Prior-Informed Fitting (🚧 Lower Priority)

Use Case: You have prior information about guide effects (e.g., from a previous GEX experiment) and want to use that to improve inference on a new dataset (e.g., ATAC-seq).

Current Status: Infrastructure partially complete. Parameters exist but not yet integrated into Pyro model.
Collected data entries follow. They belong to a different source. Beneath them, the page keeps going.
/-- Ring r stops fetching or recording; its posted buffers complete with 0x06 (R77). -/
def State.stopRing (s : State) (r : Nat) : State :=
  ((s.onRing r fun x => { x with en := false }).flushPosted r 0x06).dropCapture r

/-- A disable by the host also ends the jobs of a crypto job ring that have not started, with 0x06 (R77; 07 R170). -/
def State.disableRing (s : State) (r : Nat) : State := (s.stopRing r).dropJobs fun f => f.ring = r

/-- The numbers of the rings that satisfy a condition. -/
def State.ringsWhere (s : State) (p : Nat → Ring → Bool) : List Nat :=
  (s.rings.filter fun q => p q.1 q.2).map Prod.fst

/-! ### Tideline and event rings that fill (04 R74) -/

/-- One event meant for a ring: dropped while no entry is free, else written with the next SEQ. -/
def State.putEvent (s : State) (r : Nat) (e : Raised) : State :=
  let x := s.ring r
  if x.room = 0 then
    s.setRing r { x with seq := x.seq + 1, lost := x.lost + 1, dropping := x.dropping + 1 }
  else
    let er : EventRec := { code := e.code, severity := e.severity, source := e.source, phase := x.phaseNext, seq := x.seq,
                            mfc := e.mfc, detail0 := e.detail0, timeUs := BitVec.ofNat 32 e.us, detail1 := e.detail1 }
    let detail := if e.code = 0x1C22 then e.detail0 else 0
    let seen : EventSeen := { source := e.source, code := e.code, detail := detail, ring := r, link := x.owner, us := e.us, seq := x.seq }
    let began (q : EventSeen) : Bool := s.since.any fun p => p.1 / 32 = q.source && p.2 = q.us
    let s := { s with seen := seen :: s.seen.filter fun q =>
                 !(q.source = e.source && q.code = e.code && q.detail = detail && q.ring = r && q.link = x.owner && !began q) }
    ((s.setRing r { x with seq := x.seq + 1 }).emit
      (.record x.owner (x.entryAddr (x.written % x.entries)) (wordsBytes er.words))).wrote r (3 ≤ e.severity)

/-- Event 0x0101 of a ring whose entries have freed, with the count of events lost (R74). -/
def State.reportLost (s : State) (r : Nat) : State :=
  let x := s.ring r
  if x.kind = .event && x.en && !x.halted && 0 < x.dropping && 0 < x.room then
    (s.setRing r { x with dropping := 0 }).putEvent r
      { source := ringBlock r, code := 0x0101, severity := 2, us := s.us, mfc := s.eventMfc (ringBlock r)
        detail0 := BitVec.ofNat 64 x.dropping, detail1 := 0 }
  else s

/-- An event goes to one event ring: 0x0101 first when entries have freed, and nothing below the ring's threshold. -/
def State.deliverEvent (s : State) (r : Nat) (e : Raised) : State :=
  let s := s.reportLost r
  let x := s.ring r
  if x.en && !x.halted && x.kind = .event && ringBlock r = e.source && s.hearsEvents x.owner e.source
      && x.threshold ≤ e.severity then s.putEvent r e else s

/-- Space has returned on a tideline ring: event 0x0105 is raised for its link's event ring of the block with the count of records
dropped (R74; 21 R458). -/
def State.reportGap (s : State) (r : Nat) : State :=
  let x := s.ring r
  if x.kind = .tideline && x.en && !x.halted && 0 < x.dropping && 0 < x.room then
    let es : List Raised := (s.ringsWhere fun n y => y.kind = .event && y.owner = x.owner && ringBlock n = ringBlock r).map fun n =>
      { source := ringBlock r, code := 0x0105, severity := 1, us := s.us, mfc := s.eventMfc (ringBlock r)
        detail0 := mkWord [(0, 16, r), (16, 32, x.dropping)], detail1 := 0, ring := some n }
    { s.setRing r { x with dropping := 0 } with batch := s.batch ++ es }
  else s

/-- A tideline record goes to a ring, or is dropped while the ring is full; the first one after a gap carries GAP (R74). -/
def State.putTideline (s : State) (r : Nat) (ws : List Word) : State :=
  let x := s.ring r
  if !x.en || x.halted || x.kind ≠ .tideline then s
  else if x.room = 0 then s.setRing r { x with lost := x.lost + 1, dropping := x.dropping + 1, gap := true }
  else
    let w0 := wd ws 0 ||| mkWord [(15, 1, bitOf x.gap), (63, 1, bitOf x.phaseNext)]
    ((s.setRing r { x with gap := false }).emit
      (.record x.owner (x.entryAddr (x.written % x.entries)) (wordsBytes (w0 :: ws.drop 1)))).wrote r false

/-- FW_VERSION of the running image. -/
def Security.runningVer (x : Security) : Option (BitVec 32) := (if x.runB then x.slotB else x.slotA).map (·.version)

end Sys2Proof.Machine
end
This is currently lower priority than multinomial/Student-T trans fitting and high-MOI guide additivity.

# Scenario: Prior GEX experiment → inform current ATAC experiment
# Same guides, same cell line, different modality

# Step 1: Extract guide effects from prior GEX dataset
prior_gex_model = bayesDREAM(meta=prior_meta, counts=prior_gex_counts, cis_gene='GFI1B')
prior_gex_model.fit_cis()

# Get guide-level statistics
prior_guide_effects = pd.DataFrame({
    'guide': guide_names,
    'log2FC': prior_gex_model.posterior_samples_cis['x_eff_g'].mean(dim=0).cpu().numpy()
})

# Step 2: Use as priors for current ATAC dataset
current_atac_model = bayesDREAM(
    meta=current_meta,
    counts=current_atac_counts,
    modality_name='atac',
    cis_feature='chr9:132283881-132284881',
    guide_covariates=['cell_line']
)

# Fit with guide-level priors (🚧 NOT YET FUNCTIONAL)
current_atac_model.fit_cis(
    sum_factor_col='sum_factor',
    manual_guide_effects=prior_guide_effects,  # Parameter exists
    prior_strength=2.0  # Parameter exists
)
# NOTE: Parameters are accepted but priors not yet integrated into Pyro model

Implementation Status:

  • ✅ Parameters added to fit_cis(): manual_guide_effects, prior_strength
  • ✅ Tensor preparation and validation
  • ❌ Integration into Pyro model (in progress)
  • ❌ Hyperparameter-level priors (planned)

See docs/OUTSTANDING_TASKS.md for detailed roadmap.

Visualization

# Plot x-y data with trans function overlay
model.plot_xy_data(
    feature='TET2',
    window=100,
    show_correction='both',      # Side-by-side corrected/uncorrected
    show_hill_function=True      # Overlay fitted trans function
)

# Plot ATAC peak
model.plot_xy_data(
    feature='chr9:132283881-132284881',
    modality_name='atac',
    show_ntc_gradient=True       # Color by NTC proportion
)

# Prior-posterior comparison
from bayesDREAM.plotting import plot_prior_posterior
plot_prior_posterior(
    model,
    features=['TET2', 'MYB', 'GAPDH'],
    params=['A', 'alpha', 'beta']
)

See docs/PLOTTING_GUIDE.md for complete visualization documentation.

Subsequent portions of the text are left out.